◆ **What you will do**:
Records follow. Copy every line with "kept".

[Saved entries]
┄┄┄┄┄┄

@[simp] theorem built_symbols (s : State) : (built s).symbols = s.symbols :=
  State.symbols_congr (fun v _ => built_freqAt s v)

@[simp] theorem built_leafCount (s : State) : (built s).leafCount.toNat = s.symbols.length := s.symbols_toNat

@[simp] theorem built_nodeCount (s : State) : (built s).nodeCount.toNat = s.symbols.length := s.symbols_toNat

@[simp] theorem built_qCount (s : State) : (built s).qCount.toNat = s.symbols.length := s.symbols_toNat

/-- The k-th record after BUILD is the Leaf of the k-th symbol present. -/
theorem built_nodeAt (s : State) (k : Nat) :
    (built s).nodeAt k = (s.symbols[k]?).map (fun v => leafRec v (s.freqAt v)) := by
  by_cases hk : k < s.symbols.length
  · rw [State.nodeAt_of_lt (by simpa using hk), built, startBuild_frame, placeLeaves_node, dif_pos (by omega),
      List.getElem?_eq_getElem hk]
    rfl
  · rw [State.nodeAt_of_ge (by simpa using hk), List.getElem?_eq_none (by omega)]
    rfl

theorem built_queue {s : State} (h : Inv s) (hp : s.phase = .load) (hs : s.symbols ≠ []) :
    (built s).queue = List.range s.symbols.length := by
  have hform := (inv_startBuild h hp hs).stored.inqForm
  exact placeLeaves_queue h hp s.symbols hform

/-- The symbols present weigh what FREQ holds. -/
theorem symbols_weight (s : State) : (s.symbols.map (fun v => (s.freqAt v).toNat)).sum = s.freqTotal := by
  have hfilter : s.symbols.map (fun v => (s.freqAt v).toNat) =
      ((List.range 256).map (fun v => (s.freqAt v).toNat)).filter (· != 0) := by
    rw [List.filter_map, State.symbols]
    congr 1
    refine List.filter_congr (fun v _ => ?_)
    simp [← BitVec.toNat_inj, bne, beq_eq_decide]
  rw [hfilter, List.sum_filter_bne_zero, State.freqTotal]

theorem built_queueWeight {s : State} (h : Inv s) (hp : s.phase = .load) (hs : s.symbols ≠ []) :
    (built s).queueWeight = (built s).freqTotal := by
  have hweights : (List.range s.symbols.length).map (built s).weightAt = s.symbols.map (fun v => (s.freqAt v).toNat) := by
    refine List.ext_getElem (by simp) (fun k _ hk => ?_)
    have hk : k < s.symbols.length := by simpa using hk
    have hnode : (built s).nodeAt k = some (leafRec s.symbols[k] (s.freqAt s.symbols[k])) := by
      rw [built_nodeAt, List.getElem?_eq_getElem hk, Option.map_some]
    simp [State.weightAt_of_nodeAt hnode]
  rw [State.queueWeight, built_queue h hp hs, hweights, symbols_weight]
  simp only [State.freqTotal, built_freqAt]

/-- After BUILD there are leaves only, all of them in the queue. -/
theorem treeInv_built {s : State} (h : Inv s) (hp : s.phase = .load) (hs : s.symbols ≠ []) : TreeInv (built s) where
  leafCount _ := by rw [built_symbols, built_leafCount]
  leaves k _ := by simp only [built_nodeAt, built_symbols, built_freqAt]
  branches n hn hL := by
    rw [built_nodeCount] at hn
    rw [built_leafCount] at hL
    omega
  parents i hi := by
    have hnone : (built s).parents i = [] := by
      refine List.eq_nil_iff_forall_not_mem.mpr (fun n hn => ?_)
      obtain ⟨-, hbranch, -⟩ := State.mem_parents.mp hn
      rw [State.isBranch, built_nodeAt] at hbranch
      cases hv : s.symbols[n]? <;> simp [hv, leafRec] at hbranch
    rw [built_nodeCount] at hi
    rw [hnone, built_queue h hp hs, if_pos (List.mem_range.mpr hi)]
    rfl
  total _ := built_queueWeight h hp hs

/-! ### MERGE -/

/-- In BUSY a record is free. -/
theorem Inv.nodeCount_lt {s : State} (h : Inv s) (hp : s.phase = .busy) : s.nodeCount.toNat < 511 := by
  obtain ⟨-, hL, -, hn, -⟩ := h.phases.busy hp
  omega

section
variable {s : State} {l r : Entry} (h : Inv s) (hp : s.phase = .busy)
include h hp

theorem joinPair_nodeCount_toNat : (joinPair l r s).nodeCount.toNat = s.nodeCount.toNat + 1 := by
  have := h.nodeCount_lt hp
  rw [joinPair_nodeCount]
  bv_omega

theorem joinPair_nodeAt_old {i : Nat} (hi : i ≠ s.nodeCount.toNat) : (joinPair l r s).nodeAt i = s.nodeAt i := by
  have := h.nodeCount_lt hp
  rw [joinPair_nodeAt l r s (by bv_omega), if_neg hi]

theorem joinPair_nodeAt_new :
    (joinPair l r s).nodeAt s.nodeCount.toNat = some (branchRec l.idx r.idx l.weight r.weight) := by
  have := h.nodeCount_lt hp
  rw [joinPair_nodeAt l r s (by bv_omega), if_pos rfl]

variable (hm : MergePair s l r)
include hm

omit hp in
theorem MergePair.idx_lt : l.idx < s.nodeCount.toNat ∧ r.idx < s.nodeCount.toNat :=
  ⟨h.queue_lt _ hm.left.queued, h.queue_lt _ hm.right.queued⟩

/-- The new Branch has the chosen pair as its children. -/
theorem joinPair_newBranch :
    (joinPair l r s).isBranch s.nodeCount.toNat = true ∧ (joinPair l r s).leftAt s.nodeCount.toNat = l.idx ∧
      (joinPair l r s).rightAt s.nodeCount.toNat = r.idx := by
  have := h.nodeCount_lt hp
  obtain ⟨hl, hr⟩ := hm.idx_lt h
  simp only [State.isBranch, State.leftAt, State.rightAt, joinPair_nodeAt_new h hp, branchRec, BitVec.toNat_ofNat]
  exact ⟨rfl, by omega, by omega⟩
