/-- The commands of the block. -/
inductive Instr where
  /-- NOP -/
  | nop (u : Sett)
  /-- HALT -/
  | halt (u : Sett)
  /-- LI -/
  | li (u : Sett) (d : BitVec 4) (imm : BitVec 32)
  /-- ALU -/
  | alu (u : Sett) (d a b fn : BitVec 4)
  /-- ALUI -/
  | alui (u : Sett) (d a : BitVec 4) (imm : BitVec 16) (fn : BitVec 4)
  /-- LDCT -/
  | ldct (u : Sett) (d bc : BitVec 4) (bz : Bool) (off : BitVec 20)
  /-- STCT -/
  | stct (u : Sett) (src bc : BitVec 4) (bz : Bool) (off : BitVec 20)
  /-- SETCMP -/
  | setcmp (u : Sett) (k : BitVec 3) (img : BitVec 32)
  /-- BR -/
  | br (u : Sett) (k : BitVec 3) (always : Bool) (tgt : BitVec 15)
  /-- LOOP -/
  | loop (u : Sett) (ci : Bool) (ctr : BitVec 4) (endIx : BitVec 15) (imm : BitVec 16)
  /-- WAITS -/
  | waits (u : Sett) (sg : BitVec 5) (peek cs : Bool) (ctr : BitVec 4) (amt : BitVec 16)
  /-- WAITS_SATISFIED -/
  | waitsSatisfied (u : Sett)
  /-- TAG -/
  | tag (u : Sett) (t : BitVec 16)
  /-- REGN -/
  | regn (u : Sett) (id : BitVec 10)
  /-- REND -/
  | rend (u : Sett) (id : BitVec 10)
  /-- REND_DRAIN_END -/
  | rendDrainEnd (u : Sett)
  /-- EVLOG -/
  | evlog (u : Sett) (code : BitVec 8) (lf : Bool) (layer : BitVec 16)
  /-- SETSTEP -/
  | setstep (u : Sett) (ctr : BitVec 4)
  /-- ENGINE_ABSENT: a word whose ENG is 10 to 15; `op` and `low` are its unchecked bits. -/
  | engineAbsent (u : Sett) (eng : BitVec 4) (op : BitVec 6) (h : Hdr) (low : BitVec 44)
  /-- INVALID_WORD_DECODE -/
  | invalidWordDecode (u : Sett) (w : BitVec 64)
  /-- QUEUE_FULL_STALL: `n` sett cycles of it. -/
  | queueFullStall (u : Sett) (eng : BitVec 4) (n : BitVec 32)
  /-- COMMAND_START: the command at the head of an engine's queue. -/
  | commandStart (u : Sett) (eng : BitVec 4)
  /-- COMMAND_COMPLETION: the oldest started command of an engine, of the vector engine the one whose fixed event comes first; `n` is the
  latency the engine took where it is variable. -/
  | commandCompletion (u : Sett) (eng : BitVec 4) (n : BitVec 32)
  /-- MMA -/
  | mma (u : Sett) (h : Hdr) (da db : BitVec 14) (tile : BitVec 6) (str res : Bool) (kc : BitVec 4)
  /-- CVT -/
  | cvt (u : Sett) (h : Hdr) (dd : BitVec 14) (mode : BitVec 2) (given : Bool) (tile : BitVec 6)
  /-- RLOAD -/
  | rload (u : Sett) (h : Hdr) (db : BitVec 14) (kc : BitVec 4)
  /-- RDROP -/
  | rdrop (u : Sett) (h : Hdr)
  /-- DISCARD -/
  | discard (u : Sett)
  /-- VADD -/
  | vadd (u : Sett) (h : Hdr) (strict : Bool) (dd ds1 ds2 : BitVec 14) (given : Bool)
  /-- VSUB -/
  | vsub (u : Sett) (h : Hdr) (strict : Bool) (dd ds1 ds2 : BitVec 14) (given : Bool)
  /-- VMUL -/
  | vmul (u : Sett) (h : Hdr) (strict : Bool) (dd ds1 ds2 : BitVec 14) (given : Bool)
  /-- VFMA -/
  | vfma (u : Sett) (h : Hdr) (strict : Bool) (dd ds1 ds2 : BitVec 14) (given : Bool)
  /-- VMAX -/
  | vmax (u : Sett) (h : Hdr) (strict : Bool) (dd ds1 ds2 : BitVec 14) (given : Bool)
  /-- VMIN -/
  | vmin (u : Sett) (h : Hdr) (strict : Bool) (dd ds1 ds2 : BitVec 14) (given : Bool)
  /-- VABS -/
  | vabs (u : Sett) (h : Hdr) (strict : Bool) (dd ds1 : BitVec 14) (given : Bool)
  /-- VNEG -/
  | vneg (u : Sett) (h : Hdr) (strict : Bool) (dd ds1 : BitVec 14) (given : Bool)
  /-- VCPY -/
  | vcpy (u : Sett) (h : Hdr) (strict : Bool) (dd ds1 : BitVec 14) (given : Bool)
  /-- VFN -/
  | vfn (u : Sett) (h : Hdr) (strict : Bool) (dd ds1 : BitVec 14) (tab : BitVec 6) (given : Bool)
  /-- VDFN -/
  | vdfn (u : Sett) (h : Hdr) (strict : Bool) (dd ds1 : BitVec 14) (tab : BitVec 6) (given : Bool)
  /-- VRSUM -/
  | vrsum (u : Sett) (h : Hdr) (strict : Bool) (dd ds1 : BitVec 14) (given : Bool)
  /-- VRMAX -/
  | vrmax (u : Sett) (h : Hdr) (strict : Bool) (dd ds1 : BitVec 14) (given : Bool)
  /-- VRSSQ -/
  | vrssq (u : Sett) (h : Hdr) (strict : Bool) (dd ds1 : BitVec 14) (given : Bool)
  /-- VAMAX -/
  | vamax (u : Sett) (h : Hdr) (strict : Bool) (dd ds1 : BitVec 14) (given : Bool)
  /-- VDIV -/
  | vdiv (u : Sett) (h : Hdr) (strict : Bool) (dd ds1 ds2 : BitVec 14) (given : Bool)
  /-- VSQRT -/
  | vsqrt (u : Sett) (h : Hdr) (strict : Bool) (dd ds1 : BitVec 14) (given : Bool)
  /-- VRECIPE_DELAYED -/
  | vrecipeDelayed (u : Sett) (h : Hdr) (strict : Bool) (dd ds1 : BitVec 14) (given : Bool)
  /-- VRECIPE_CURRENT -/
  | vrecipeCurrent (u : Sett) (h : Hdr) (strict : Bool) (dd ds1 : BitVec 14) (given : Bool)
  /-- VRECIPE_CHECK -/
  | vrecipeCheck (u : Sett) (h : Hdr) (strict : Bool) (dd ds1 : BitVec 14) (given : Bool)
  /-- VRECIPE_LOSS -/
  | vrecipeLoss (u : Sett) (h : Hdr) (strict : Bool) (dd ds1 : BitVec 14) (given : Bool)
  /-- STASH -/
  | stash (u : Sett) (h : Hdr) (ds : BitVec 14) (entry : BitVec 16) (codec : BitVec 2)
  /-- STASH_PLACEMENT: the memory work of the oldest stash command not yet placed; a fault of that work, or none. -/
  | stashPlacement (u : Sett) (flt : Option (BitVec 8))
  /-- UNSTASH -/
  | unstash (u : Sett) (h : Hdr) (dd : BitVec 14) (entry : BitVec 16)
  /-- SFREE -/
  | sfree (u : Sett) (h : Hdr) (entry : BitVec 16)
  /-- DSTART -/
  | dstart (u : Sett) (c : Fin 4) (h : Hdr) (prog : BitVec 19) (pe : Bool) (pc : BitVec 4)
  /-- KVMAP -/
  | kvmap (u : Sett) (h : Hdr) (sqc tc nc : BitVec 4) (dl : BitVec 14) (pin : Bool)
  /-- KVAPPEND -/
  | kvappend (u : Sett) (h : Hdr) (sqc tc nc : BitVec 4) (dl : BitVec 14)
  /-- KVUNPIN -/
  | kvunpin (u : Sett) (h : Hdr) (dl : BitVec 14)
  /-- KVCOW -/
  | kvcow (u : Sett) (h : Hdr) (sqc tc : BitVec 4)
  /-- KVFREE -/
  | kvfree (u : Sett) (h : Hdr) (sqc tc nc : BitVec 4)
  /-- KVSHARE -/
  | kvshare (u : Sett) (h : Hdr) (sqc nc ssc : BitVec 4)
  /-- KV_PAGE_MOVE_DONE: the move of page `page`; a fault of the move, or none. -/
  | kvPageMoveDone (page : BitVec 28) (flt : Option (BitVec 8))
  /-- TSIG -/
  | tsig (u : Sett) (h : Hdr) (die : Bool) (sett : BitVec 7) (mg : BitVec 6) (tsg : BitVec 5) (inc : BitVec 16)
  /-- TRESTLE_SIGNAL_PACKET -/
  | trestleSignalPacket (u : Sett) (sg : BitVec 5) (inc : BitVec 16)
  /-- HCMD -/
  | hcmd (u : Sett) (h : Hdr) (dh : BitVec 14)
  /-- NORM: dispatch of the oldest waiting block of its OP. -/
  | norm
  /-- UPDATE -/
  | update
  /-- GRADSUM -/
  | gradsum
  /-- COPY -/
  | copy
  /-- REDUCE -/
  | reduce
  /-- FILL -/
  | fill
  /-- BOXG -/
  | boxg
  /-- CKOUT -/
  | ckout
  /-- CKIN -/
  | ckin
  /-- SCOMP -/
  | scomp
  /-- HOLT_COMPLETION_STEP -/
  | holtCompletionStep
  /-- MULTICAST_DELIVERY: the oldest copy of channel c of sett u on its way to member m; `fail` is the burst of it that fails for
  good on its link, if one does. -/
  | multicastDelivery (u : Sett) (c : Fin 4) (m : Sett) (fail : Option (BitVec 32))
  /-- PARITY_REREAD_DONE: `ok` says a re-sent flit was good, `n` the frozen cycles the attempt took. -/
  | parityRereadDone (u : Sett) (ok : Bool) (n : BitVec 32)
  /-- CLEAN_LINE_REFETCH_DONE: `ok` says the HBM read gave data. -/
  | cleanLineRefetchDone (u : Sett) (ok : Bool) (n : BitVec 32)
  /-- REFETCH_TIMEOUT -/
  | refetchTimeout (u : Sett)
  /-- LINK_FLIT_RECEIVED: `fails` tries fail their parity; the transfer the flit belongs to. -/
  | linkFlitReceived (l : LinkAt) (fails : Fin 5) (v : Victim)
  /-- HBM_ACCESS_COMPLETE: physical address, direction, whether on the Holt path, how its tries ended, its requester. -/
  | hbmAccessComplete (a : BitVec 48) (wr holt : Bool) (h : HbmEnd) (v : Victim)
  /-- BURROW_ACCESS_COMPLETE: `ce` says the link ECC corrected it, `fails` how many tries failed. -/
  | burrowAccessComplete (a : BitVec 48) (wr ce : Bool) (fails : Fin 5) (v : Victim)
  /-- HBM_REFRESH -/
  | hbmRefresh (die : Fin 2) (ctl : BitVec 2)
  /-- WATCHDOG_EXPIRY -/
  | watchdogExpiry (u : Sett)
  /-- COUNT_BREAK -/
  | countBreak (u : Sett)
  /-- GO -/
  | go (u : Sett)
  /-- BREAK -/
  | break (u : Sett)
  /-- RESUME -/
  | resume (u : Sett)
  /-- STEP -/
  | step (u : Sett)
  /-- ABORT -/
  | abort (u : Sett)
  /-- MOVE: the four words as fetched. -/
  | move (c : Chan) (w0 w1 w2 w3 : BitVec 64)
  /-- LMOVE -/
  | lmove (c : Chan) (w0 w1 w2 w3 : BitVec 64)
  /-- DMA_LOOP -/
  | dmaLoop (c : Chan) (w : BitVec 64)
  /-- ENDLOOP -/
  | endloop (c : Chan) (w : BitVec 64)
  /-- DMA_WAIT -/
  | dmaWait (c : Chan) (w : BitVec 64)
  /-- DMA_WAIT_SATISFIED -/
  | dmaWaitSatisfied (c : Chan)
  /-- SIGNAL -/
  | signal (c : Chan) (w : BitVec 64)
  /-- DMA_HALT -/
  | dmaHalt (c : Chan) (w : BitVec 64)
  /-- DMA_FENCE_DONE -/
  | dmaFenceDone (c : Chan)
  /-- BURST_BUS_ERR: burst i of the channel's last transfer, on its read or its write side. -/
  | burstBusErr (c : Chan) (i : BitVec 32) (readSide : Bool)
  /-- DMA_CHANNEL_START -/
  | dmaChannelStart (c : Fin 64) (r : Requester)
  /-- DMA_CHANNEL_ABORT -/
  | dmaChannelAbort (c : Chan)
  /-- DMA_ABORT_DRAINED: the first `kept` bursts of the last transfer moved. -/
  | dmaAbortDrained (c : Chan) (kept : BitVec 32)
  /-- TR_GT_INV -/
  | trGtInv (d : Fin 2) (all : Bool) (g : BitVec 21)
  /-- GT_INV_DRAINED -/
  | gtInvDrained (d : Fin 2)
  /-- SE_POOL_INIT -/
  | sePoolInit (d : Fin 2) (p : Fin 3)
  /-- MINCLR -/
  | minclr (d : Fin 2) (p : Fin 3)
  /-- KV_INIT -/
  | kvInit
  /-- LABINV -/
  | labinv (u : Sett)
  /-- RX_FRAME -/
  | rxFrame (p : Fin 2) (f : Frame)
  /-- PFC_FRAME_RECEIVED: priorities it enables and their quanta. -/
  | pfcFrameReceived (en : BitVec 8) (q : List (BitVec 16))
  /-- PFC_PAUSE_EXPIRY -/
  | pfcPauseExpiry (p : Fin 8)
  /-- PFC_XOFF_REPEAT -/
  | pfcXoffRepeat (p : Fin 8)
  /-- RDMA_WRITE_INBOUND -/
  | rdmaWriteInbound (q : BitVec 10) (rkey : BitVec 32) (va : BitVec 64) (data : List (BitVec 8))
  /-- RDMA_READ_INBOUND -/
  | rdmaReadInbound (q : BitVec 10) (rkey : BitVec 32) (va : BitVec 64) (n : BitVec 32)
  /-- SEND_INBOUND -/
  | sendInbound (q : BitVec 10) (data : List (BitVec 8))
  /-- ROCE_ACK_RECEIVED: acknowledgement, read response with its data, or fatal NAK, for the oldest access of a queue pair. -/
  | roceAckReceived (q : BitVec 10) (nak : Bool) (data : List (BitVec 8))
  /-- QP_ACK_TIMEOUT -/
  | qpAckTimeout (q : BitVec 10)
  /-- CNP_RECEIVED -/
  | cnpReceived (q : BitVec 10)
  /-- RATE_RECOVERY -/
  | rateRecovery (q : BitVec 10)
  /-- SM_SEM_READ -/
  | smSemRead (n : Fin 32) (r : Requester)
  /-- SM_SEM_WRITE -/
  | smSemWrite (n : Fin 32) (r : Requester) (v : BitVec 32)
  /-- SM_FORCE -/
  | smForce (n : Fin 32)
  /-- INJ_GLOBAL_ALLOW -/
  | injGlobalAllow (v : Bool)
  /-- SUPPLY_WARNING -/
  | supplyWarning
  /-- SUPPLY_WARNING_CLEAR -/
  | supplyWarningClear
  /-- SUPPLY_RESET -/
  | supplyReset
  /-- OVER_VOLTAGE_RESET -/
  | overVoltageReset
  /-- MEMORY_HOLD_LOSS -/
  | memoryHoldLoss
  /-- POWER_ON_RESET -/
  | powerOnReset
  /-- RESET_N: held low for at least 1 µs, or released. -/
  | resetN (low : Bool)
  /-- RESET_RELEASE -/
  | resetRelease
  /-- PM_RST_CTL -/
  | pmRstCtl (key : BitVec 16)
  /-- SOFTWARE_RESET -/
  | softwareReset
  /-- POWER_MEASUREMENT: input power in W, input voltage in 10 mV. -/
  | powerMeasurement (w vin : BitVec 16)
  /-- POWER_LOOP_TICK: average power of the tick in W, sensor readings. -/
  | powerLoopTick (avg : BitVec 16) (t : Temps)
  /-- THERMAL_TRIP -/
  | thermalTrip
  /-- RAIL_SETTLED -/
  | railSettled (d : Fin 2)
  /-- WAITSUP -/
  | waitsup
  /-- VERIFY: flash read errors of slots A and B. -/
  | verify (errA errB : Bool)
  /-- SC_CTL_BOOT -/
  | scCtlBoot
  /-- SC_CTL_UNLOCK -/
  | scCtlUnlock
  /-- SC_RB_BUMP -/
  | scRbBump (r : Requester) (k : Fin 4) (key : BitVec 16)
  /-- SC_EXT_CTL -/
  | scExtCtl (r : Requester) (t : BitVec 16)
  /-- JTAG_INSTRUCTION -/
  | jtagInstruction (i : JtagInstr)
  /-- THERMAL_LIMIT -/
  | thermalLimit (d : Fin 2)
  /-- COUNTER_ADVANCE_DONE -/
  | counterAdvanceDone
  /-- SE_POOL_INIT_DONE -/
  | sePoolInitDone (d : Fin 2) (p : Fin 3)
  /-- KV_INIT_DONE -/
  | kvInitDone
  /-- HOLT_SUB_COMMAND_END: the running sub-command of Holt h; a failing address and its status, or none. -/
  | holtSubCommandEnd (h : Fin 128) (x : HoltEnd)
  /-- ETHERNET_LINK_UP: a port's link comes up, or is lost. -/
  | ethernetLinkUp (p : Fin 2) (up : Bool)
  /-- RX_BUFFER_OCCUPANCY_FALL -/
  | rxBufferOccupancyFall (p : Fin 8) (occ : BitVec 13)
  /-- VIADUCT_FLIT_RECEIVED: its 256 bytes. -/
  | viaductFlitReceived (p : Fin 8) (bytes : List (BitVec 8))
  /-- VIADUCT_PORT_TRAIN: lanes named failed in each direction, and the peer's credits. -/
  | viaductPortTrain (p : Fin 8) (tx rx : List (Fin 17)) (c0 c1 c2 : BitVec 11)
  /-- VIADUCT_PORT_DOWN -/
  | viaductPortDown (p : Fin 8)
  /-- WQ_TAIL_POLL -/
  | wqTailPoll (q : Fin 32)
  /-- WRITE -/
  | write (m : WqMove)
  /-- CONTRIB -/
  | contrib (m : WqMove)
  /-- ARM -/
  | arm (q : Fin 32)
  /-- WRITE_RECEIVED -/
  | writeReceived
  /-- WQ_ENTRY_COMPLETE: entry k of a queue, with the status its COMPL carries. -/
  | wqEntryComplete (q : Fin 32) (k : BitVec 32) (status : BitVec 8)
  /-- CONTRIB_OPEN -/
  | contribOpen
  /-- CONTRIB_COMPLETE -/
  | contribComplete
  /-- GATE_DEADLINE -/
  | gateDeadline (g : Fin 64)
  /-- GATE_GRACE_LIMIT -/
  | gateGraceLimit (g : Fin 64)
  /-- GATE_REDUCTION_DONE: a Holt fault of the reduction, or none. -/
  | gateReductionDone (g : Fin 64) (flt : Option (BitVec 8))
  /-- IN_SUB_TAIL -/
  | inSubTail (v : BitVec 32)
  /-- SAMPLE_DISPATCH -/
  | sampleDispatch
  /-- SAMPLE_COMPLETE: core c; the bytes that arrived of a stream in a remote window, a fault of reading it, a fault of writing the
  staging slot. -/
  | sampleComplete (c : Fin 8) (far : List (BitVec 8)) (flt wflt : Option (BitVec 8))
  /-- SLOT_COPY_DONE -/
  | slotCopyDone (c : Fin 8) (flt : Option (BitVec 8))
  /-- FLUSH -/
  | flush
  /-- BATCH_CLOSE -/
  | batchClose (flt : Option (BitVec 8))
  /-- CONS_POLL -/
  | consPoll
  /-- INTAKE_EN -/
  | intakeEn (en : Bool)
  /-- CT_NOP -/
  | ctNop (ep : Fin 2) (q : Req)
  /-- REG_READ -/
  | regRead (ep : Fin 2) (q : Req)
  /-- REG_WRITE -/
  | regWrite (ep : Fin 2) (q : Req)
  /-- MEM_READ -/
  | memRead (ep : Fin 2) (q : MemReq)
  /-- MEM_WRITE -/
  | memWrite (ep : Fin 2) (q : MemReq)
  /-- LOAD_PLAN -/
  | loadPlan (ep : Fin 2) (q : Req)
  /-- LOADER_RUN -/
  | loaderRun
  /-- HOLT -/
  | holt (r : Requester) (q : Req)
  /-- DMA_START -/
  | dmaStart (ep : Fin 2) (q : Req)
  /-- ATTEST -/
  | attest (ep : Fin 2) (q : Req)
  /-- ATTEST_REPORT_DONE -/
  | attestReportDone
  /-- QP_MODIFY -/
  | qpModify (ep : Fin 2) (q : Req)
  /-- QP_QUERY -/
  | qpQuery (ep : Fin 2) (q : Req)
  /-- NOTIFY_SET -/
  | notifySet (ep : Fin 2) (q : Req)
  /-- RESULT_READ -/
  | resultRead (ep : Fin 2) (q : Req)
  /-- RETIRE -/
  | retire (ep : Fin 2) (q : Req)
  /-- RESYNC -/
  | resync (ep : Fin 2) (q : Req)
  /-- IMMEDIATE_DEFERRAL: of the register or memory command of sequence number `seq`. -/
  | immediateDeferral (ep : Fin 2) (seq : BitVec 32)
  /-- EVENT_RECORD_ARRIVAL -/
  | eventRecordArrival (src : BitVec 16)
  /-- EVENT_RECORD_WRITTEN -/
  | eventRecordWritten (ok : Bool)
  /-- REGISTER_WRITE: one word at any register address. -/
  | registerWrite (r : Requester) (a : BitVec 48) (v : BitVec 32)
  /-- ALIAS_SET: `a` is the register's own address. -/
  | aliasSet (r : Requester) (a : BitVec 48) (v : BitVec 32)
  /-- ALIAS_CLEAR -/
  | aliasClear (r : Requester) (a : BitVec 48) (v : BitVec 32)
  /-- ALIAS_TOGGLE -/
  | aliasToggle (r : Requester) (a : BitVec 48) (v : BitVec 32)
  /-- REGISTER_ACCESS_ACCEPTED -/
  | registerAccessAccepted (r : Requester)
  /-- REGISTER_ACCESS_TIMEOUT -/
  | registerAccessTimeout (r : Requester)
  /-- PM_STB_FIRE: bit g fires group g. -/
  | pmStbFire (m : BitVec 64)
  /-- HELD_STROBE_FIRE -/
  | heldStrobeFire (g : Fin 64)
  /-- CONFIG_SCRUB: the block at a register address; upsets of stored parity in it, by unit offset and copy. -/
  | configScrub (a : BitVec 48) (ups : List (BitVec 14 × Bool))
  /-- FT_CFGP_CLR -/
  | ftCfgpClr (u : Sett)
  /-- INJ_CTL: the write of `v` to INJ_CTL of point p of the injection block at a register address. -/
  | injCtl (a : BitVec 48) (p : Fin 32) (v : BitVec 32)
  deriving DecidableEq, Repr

┄┄┄┄┄┄

◆ **Task output**:
  /-- DMA_ABORT_DRAINED: the first `kept` bursts of the last transfer moved. -/
  | dmaAbortDrained (c : Chan) (kept : BitVec 32)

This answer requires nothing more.